To exclude checks of a specific field or fields, you can use a JSON path in the jsonpath attribute of an Exclusion object. For example, you can exclude all checks on the name field of the Data Package properties by writing:

exclusion_name = cdp.Exclusion(jsonpath="$.name")

Or you can use the wildcard JSON path selector to exclude checks on the path field of all Data Resource properties:

exclusion_path = cdp.Exclusion(jsonpath="$.resources[*].path")

The type and jsonpath arguments can also be combined:

exclusion_desc_required = cdp.Exclusion(type="required", jsonpath="$.resources[*].description")

This will exclude required checks on the description field of Data Resource properties.

To apply your exclusions when running the check(), you add them to the Config object passed to the check() function:

package_properties = {
    "name": 123,
    "title": "Hibernation Physiology of the Woolly Dormouse: A Scoping Review.",
    "id": "123-abc-123",
    "created": "2014-05-14T05:00:01+00:00",
    "version": "1.0.0",
    "licenses": [{"name": "odc-pddl"}],
    "resources": [
        {
            "name": "woolly-dormice-2015",
            "title": "Body fat percentage in the hibernating woolly dormouse",
            "path": "https://en.wikipedia.org/wiki/Woolly_dormouse",
        }
    ],
}

config = cdp.Config(exclusions=[exclusion_required, exclusion_name, exclusion_path])
cdp.check(properties=package_properties, config=config)
[]

In the example above, we would expect four Issue items: the package name is a number, the required description field is missing in both the package and resource properties, and the resource path doesn’t point to a data file. However, as we have defined exclusions for all of these, the function will flag no issues.

Adding custom checks

It is possible to create custom checks in addition to the ones defined in the Data Package standard.
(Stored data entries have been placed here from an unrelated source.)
-- ==== Sys2Proof/Machine/Dispatch.lean ====
section
/-!
DEFINITION. Sys2Proof/Machine/Dispatch.lean: one arm per command, each a call of its meaning.
-/
namespace Sys2Proof.Machine

/-- The effect of a command on everything but the queue. -/
def exec (i : Instr) (s : State) : Host.Outcome State Fault Refusal :=
  match i with
  | .powerOn => Sys2Proof.Machine.execPowerOn s
  | .romDone => Sys2Proof.Machine.execRomDone s
  | .imageCheck slot => Sys2Proof.Machine.execImageCheck slot s
  | .trained missing => Sys2Proof.Machine.execTrained missing s
  | .enterRun => Sys2Proof.Machine.execEnterRun s
  | .beatEdge ns => Sys2Proof.Machine.execBeatEdge ns s
  | .holdoverEntry => Sys2Proof.Machine.execHoldoverEntry s
  | .beatBoundary => Sys2Proof.Machine.execBeatBoundary s
  | .qosWindowClose => Sys2Proof.Machine.execQosWindowClose s
  | .dvfsStep temps => Sys2Proof.Machine.execDvfsStep temps s
  | .loadCountClose => Sys2Proof.Machine.execLoadCountClose s
  | .stolonDecision => Sys2Proof.Machine.execStolonDecision s
  | .eviction => Sys2Proof.Machine.execEviction s
  | .moveBatchStart => Sys2Proof.Machine.execMoveBatchStart s
  | .moveBatchAck => Sys2Proof.Machine.execMoveBatchAck s
  | .moveBatchTimeout => Sys2Proof.Machine.execMoveBatchTimeout s
  | .epochClose => Sys2Proof.Machine.execEpochClose s
  | .epochSigned ok => Sys2Proof.Machine.execEpochSigned ok s
  | .counterDump => Sys2Proof.Machine.execCounterDump s
  | .genFlip => Sys2Proof.Machine.execGenFlip s
  | .changeRollback => Sys2Proof.Machine.execChangeRollback s
  | .rollbackForceEnd => Sys2Proof.Machine.execRollbackForceEnd s
  | .compactionStart => Sys2Proof.Machine.execCompactionStart s
  | .journalRegionSwitch => Sys2Proof.Machine.execJournalRegionSwitch s
  | .journalEraseDone => Sys2Proof.Machine.execJournalEraseDone s
  | .journalRecordCommit => Sys2Proof.Machine.execJournalRecordCommit s
  | .journalProgramFail => Sys2Proof.Machine.execJournalProgramFail s
  | .meterSample mv ma good => Sys2Proof.Machine.execMeterSample mv ma good s
  | .meterFault => Sys2Proof.Machine.execMeterFault s
  | .powerGovernor => Sys2Proof.Machine.execPowerGovernor s
  | .powerLimit => Sys2Proof.Machine.execPowerLimit s
  | .inputSag => Sys2Proof.Machine.execInputSag s
  | .sagEnd => Sys2Proof.Machine.execSagEnd s
  | .powerFail cause => Sys2Proof.Machine.execPowerFail cause s
  | .thermalTrip => Sys2Proof.Machine.execThermalTrip s
  | .tripRecovery => Sys2Proof.Machine.execTripRecovery s
  | .powerSeqStart => Sys2Proof.Machine.execPowerSeqStart s
  | .powerSeqEntry good => Sys2Proof.Machine.execPowerSeqEntry good s
  | .waitGoodTimeout => Sys2Proof.Machine.execWaitGoodTimeout s
  | .hostLinkUp l => Sys2Proof.Machine.execHostLinkUp l s
  | .hostLinkDown p => Sys2Proof.Machine.execHostLinkDown p s
  | .linkTrainFail p => Sys2Proof.Machine.execLinkTrainFail p s
  | .orphanTimeout => Sys2Proof.Machine.execOrphanTimeout s
  | .peerLinkDown p => Sys2Proof.Machine.execPeerLinkDown p s
  | .fundamentalReset p => Sys2Proof.Machine.execFundamentalReset p s
  | .flr f => Sys2Proof.Machine.execFlr f s
  | .vfEnableClear p => Sys2Proof.Machine.execVfEnableClear p s
  | .numvfsLowered p n => Sys2Proof.Machine.execNumvfsLowered p n s
  | .d3hotToD0 f => Sys2Proof.Machine.execD3hotToD0 f s
  | .funcResetComplete f => Sys2Proof.Machine.execFuncResetComplete f s
  | .resizableBarWrite k => Sys2Proof.Machine.execResizableBarWrite k s
  | .atsInvalidate f a n => Sys2Proof.Machine.execAtsInvalidate f a n s
  | .hostBarAccess f bar2 off len data => Sys2Proof.Machine.execHostBarAccess f bar2 off len data s
  | .registerWrite f off wide v => Sys2Proof.Machine.execRegisterWrite f off wide v s
  | .windowAccess f off len data => Sys2Proof.Machine.execWindowAccess f off len data s
  | .windowFillDone b => Sys2Proof.Machine.execWindowFillDone b s
  | .winSync f => Sys2Proof.Machine.execWinSync f s
  | .winClean f byEntry => Sys2Proof.Machine.execWinClean f byEntry s
  | .winInval f byEntry => Sys2Proof.Machine.execWinInval f byEntry s
  | .winCleanInval f byEntry => Sys2Proof.Machine.execWinCleanInval f byEntry s
  | .winLock f byEntry => Sys2Proof.Machine.execWinLock f byEntry s
  | .winUnlock f byEntry => Sys2Proof.Machine.execWinUnlock f byEntry s
  | .rangeClean f v => Sys2Proof.Machine.execRangeClean f v s
  | .rangeInval f v => Sys2Proof.Machine.execRangeInval f v s
  | .rangeCleanInval f v => Sys2Proof.Machine.execRangeCleanInval f v s
  | .rangeOpDone b => Sys2Proof.Machine.execRangeOpDone b s
  | .winCarveWrite f c => Sys2Proof.Machine.execWinCarveWrite f c s
  | .winCacheDisable f => Sys2Proof.Machine.execWinCacheDisable f s
  | .peerZoneWrite p rid off data => Sys2Proof.Machine.execPeerZoneWrite p rid off data s
  | .flushRead p rid off len => Sys2Proof.Machine.execFlushRead p rid off len s
  | .queueEnable q v => Sys2Proof.Machine.execQueueEnable q v s
  | .queueDisable q v => Sys2Proof.Machine.execQueueDisable q v s
  | .sqTailDoorbell q v => Sys2Proof.Machine.execSqTailDoorbell q v s
  | .cqHeadDoorbell q v => Sys2Proof.Machine.execCqHeadDoorbell q v s
  | .slotFetch q r => Sys2Proof.Machine.execSlotFetch q r s
  | .nop q => Sys2Proof.Machine.execNop q s
  | .lookupPool q => Sys2Proof.Machine.execLookupPool q s
  | .lookupRaw q => Sys2Proof.Machine.execLookupRaw q s
  | .scatterAdd q => Sys2Proof.Machine.execScatterAdd q s
  | .scatterOpt q => Sys2Proof.Machine.execScatterOpt q s
  | .kvAppend q => Sys2Proof.Machine.execKvAppend q s
  | .kvRelease q => Sys2Proof.Machine.execKvRelease q s
  | .prefixMatch q => Sys2Proof.Machine.execPrefixMatch q s
  | .attnDecode q => Sys2Proof.Machine.execAttnDecode q s
  | .copyH2d q => Sys2Proof.Machine.execCopyH2d q s
  | .copyD2h q => Sys2Proof.Machine.execCopyD2h q s
  | .tableLoad q => Sys2Proof.Machine.execTableLoad q s
  | .bufAlloc q => Sys2Proof.Machine.execBufAlloc q s
  | .bufFree q => Sys2Proof.Machine.execBufFree q s
  | .fence q => Sys2Proof.Machine.execFence q s
  | .runKernel q => Sys2Proof.Machine.execRunKernel q s
  | .counterSnap q => Sys2Proof.Machine.execCounterSnap q s
  | .counterSnapCapture u => Sys2Proof.Machine.execCounterSnapCapture u s
  | .shardZeroDone => Sys2Proof.Machine.execShardZeroDone s
  | .farRowArrival u row => Sys2Proof.Machine.execFarRowArrival u row s
  | .sliceResultArrival u p => Sys2Proof.Machine.execSliceResultArrival u p s
  | .chunkSort k => Sys2Proof.Machine.execChunkSort k s
  | .chunkApply k => Sys2Proof.Machine.execChunkApply k s
  | .rowReductionPacket ix => Sys2Proof.Machine.execRowReductionPacket ix s
  | .huskChainPacket ix => Sys2Proof.Machine.execHuskChainPacket ix s
  | .huskAck ix => Sys2Proof.Machine.execHuskAck ix s
  | .reconstructionPacket ix => Sys2Proof.Machine.execReconstructionPacket ix s
  | .workItemStart k => Sys2Proof.Machine.execWorkItemStart k s
  | .slicePartialFold u entry head k => Sys2Proof.Machine.execSlicePartialFold u entry head k s
  | .attnMergePacket ix => Sys2Proof.Machine.execAttnMergePacket ix s
  | .completionPost u granted => Sys2Proof.Machine.execCompletionPost u granted s
  | .partLoss p cause => Sys2Proof.Machine.execPartLoss p cause s
  | .recoveryCut => Sys2Proof.Machine.execRecoveryCut s
  | .linkRepair x => Sys2Proof.Machine.execLinkRepair x s
  | .linkDegraded x => Sys2Proof.Machine.execLinkDegraded x s
  | .mgmtRingSegmentFail ix => Sys2Proof.Machine.execMgmtRingSegmentFail ix s
  | .laneRepair k ch data => Sys2Proof.Machine.execLaneRepair k ch data s
  | .patrolScrub p r => Sys2Proof.Machine.execPatrolScrub p r s
  | .halt cause => Sys2Proof.Machine.execHalt cause s
  | .exceptionEntry k => Sys2Proof.Machine.execExceptionEntry k s
  | .coreLockExpiry k => Sys2Proof.Machine.execCoreLockExpiry k s
  | .yield k => Sys2Proof.Machine.execYield k s
  | .yieldResume k => Sys2Proof.Machine.execYieldResume k s
  | .abort k => Sys2Proof.Machine.execAbort k s
  | .budget k => Sys2Proof.Machine.execBudget k s
  | .ymaskLimit k => Sys2Proof.Machine.execYmaskLimit k s
  | .coreLaunch k => Sys2Proof.Machine.execCoreLaunch k s
  | .xferComplete k r => Sys2Proof.Machine.execXferComplete k r s
  | .longInstrStep k => Sys2Proof.Machine.execLongInstrStep k s
  | .opBr k => Sys2Proof.Machine.execBr k s
  | .opBrz k => Sys2Proof.Machine.execBrz k s
  | .opBrnz k => Sys2Proof.Machine.execBrnz k s
  | .opCall k => Sys2Proof.Machine.execCall k s
  | .opRet k => Sys2Proof.Machine.execRet k s
  | .opLoop k => Sys2Proof.Machine.execLoop k s
  | .opEnd k => Sys2Proof.Machine.execEnd k s
  | .opFault k => Sys2Proof.Machine.execFault k s
  | .opTrap k => Sys2Proof.Machine.execTrap k s
  | .opRte k => Sys2Proof.Machine.execRte k s
  | .opMovtc k => Sys2Proof.Machine.execMovtc k s
  | .opMovfc k => Sys2Proof.Machine.execMovfc k s
  | .opRdpos k => Sys2Proof.Machine.execRdpos k s
  | .opRdcyc k => Sys2Proof.Machine.execRdcyc k s
  | .opWait k => Sys2Proof.Machine.execWait k s
  | .opSheafPool k => Sys2Proof.Machine.execSheafPool k s
  | .opFlailApply k => Sys2Proof.Machine.execFlailApply k s
  | .opAttnBlock k => Sys2Proof.Machine.execAttnBlock k s
  | .opAdd k slot => Sys2Proof.Machine.execAdd k slot s
  | .opSub k slot => Sys2Proof.Machine.execSub k slot s
  | .opAnd k slot => Sys2Proof.Machine.execAnd k slot s
  | .opOr k slot => Sys2Proof.Machine.execOr k slot s
  | .opXor k slot => Sys2Proof.Machine.execXor k slot s
  | .opShl k slot => Sys2Proof.Machine.execShl k slot s
  | .opShr k slot => Sys2Proof.Machine.execShr k slot s
  | .opSar k slot => Sys2Proof.Machine.execSar k slot s
  | .opMul k slot => Sys2Proof.Machine.execMul k slot s
  | .opCmpeq k slot => Sys2Proof.Machine.execCmpeq k slot s
  | .opCmplt k slot => Sys2Proof.Machine.execCmplt k slot s
  | .opCmpltu k slot => Sys2Proof.Machine.execCmpltu k slot s
  | .opMovi k slot => Sys2Proof.Machine.execMovi k slot s
  | .opLd1 k slot => Sys2Proof.Machine.execLd1 k slot s
  | .opLd2 k slot => Sys2Proof.Machine.execLd2 k slot s
  | .opLd4 k slot => Sys2Proof.Machine.execLd4 k slot s
  | .opLd8 k slot => Sys2Proof.Machine.execLd8 k slot s
  | .opLdv k slot => Sys2Proof.Machine.execLdv k slot s
  | .opSt1 k slot => Sys2Proof.Machine.execSt1 k slot s
  | .opSt2 k slot => Sys2Proof.Machine.execSt2 k slot s
  | .opSt4 k slot => Sys2Proof.Machine.execSt4 k slot s
  | .opSt8 k slot => Sys2Proof.Machine.execSt8 k slot s
  | .opStv k slot => Sys2Proof.Machine.execStv k slot s
  | .opXferIn k slot => Sys2Proof.Machine.execXferIn k slot s
  | .opXferOut k slot => Sys2Proof.Machine.execXferOut k slot s
  | .opVadd k slot => Sys2Proof.Machine.execVadd k slot s
  | .opVsub k slot => Sys2Proof.Machine.execVsub k slot s
  | .opVmul k slot => Sys2Proof.Machine.execVmul k slot s
  | .opVfma k slot => Sys2Proof.Machine.execVfma k slot s
  | .opVmax k slot => Sys2Proof.Machine.execVmax k slot s
  | .opVmin k slot => Sys2Proof.Machine.execVmin k slot s
  | .opVdiv k slot => Sys2Proof.Machine.execVdiv k slot s
  | .opVsqrt k slot => Sys2Proof.Machine.execVsqrt k slot s
  | .opVexp2 k slot => Sys2Proof.Machine.execVexp2 k slot s
  | .opVcvt k slot => Sys2Proof.Machine.execVcvt k slot s
  | .opVand k slot => Sys2Proof.Machine.execVand k slot s
  | .opVor k slot => Sys2Proof.Machine.execVor k slot s
  | .opVxor k slot => Sys2Proof.Machine.execVxor k slot s
  | .opVbcast k slot => Sys2Proof.Machine.execVbcast k slot s
  | .opVext k slot => Sys2Proof.Machine.execVext k slot s
  | .opVperm k slot => Sys2Proof.Machine.execVperm k slot s
  | .opVredadd k slot => Sys2Proof.Machine.execVredadd k slot s
  | .opVredmax k slot => Sys2Proof.Machine.execVredmax k slot s
  | .opAccMac k slot => Sys2Proof.Machine.execAccMac k slot s
  | .opAccZero k slot => Sys2Proof.Machine.execAccZero k slot s
  | .opAccRds k slot => Sys2Proof.Machine.execAccRds k slot s
  | .opAccWrs k slot => Sys2Proof.Machine.execAccWrs k slot s
  | .opAccSave k slot => Sys2Proof.Machine.execAccSave k slot s
  | .opAccRestore k slot => Sys2Proof.Machine.execAccRestore k slot s
  | .opAccDrain k => Sys2Proof.Machine.execAccDrain k s
  | .opAccSwap k slot => Sys2Proof.Machine.execAccSwap k slot s
  | .opAccFlags k slot => Sys2Proof.Machine.execAccFlags k slot s
  | .qdbKvnHead f h => Sys2Proof.Machine.execQdbKvnHead f h s
  | .identify f len => Sys2Proof.Machine.execIdentify f len s
  | .genQuery f len => Sys2Proof.Machine.execGenQuery f len s
  | .tableRegister f len => Sys2Proof.Machine.execTableRegister f len s
  | .kvRegister f len => Sys2Proof.Machine.execKvRegister f len s
  | .tableRelease f len => Sys2Proof.Machine.execTableRelease f len s
  | .tableQuery f len => Sys2Proof.Machine.execTableQuery f len s
  | .shardMove f len => Sys2Proof.Machine.execShardMove f len s
  | .huskSet f len => Sys2Proof.Machine.execHuskSet f len s
  | .classSet f len => Sys2Proof.Machine.execClassSet f len s
  | .ledgerSet f len => Sys2Proof.Machine.execLedgerSet f len s
  | .kernelLoad f len => Sys2Proof.Machine.execKernelLoad f len s
  | .kernelUnload f len => Sys2Proof.Machine.execKernelUnload f len s
  | .coreReset f len => Sys2Proof.Machine.execCoreReset f len s
  | .funcCtl f len => Sys2Proof.Machine.execFuncCtl f len s
  | .imageStage f len => Sys2Proof.Machine.execImageStage f len s
  | .imageActivate f len => Sys2Proof.Machine.execImageActivate f len s
  | .keyRead f len => Sys2Proof.Machine.execKeyRead f len s
  | .certRead f len => Sys2Proof.Machine.execCertRead f len s
  | .anchorSet f len => Sys2Proof.Machine.execAnchorSet f len s
  | .eventRing f len => Sys2Proof.Machine.execEventRing f len s
  | .dumpRing f len => Sys2Proof.Machine.execDumpRing f len s
  | .pipRing f len => Sys2Proof.Machine.execPipRing f len s
  | .noticeRing f len => Sys2Proof.Machine.execNoticeRing f len s
  | .eventFetch f len => Sys2Proof.Machine.execEventFetch f len s
  | .dumpRead f len => Sys2Proof.Machine.execDumpRead f len s
  | .proofRead f len => Sys2Proof.Machine.execProofRead f len s
  | .epochRead f len => Sys2Proof.Machine.execEpochRead f len s
  | .summaryRead f len => Sys2Proof.Machine.execSummaryRead f len s
  | .collectAck f len => Sys2Proof.Machine.execCollectAck f len s
  | .reportRead f len => Sys2Proof.Machine.execReportRead f len s
  | .crashRead f len => Sys2Proof.Machine.execCrashRead f len s
  | .mailboxComplete target => Sys2Proof.Machine.execMailboxComplete target s
  | .setEndpointId e eid => Sys2Proof.Machine.execSetEndpointId e eid s
  | .getSensorReading e id => Sys2Proof.Machine.execGetSensorReading e id s
  | .getStateSensorReadings e id => Sys2Proof.Machine.execGetStateSensorReadings e id s
  | .getPdr e handle => Sys2Proof.Machine.execGetPdr e handle s
  | .requestUpdate e => Sys2Proof.Machine.execRequestUpdate e s
  | .requestFirmwareData e off bytes => Sys2Proof.Machine.execRequestFirmwareData e off bytes s
  | .verifyComplete e => Sys2Proof.Machine.execVerifyComplete e s
  | .activateFirmware e => Sys2Proof.Machine.execActivateFirmware e s
  | .stagingTimeout => Sys2Proof.Machine.execStagingTimeout s
  | .pldmOemRequest e vendor op offset inp => Sys2Proof.Machine.execPldmOemRequest e vendor op offset inp s
  | .regRead e die blk off => Sys2Proof.Machine.execRegRead e die blk off s
  | .unknownOpcode q => Sys2Proof.Machine.execUnknownOpcode q s
  | .badOp f op len => Sys2Proof.Machine.execBadOp f op len s
  | .hostReadCompletion t r => Sys2Proof.Machine.execHostReadCompletion t r s
  | .completionTimeout t => Sys2Proof.Machine.execCompletionTimeout t s
  | .configurationRequest f r => Sys2Proof.Machine.execConfigurationRequest f r s
  | .peerLinkUp l => Sys2Proof.Machine.execPeerLinkUp l s
  | .cxlEventInterrupt e rs => Sys2Proof.Machine.execCxlEventInterrupt e rs s
  | .winCacheEnable f => Sys2Proof.Machine.execWinCacheEnable f s
  | .shardParityDone => Sys2Proof.Machine.execShardParityDone s
  | .journalEraseFail => Sys2Proof.Machine.execJournalEraseFail s
  | .holdUpEnd => Sys2Proof.Machine.execHoldUpEnd s

end Sys2Proof.Machine
end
Let’s say your organisation only accepts Data Packages licensed under MIT. You can express this requirement in a CustomCheck as follows:

license_check = cdp.CustomCheck(
    type="only-mit",
    jsonpath="$.licenses[*].name",
    message=dedent("""
        Data Packages may only be licensed under MIT. Please review
        the licenses listed in the Data Package.
        """),
    check=lambda license_name: license_name == "mit",
)

Here’s a breakdown of what each argument does:

  • type: An identifier for your custom check. This is what will show up in error messages and what you will use if you want to exclude your check. Each CustomCheck should have a unique type.
  • jsonpath: The location of the field or fields the custom check applies to, expressed in JSON path notation. This check applies to the name field of all package licenses.
  • message: The message that is shown when the check is violated.
  • check: A function that expresses the custom check. It takes the value at the jsonpath location as input and returns true if the check is met, false if it isn’t.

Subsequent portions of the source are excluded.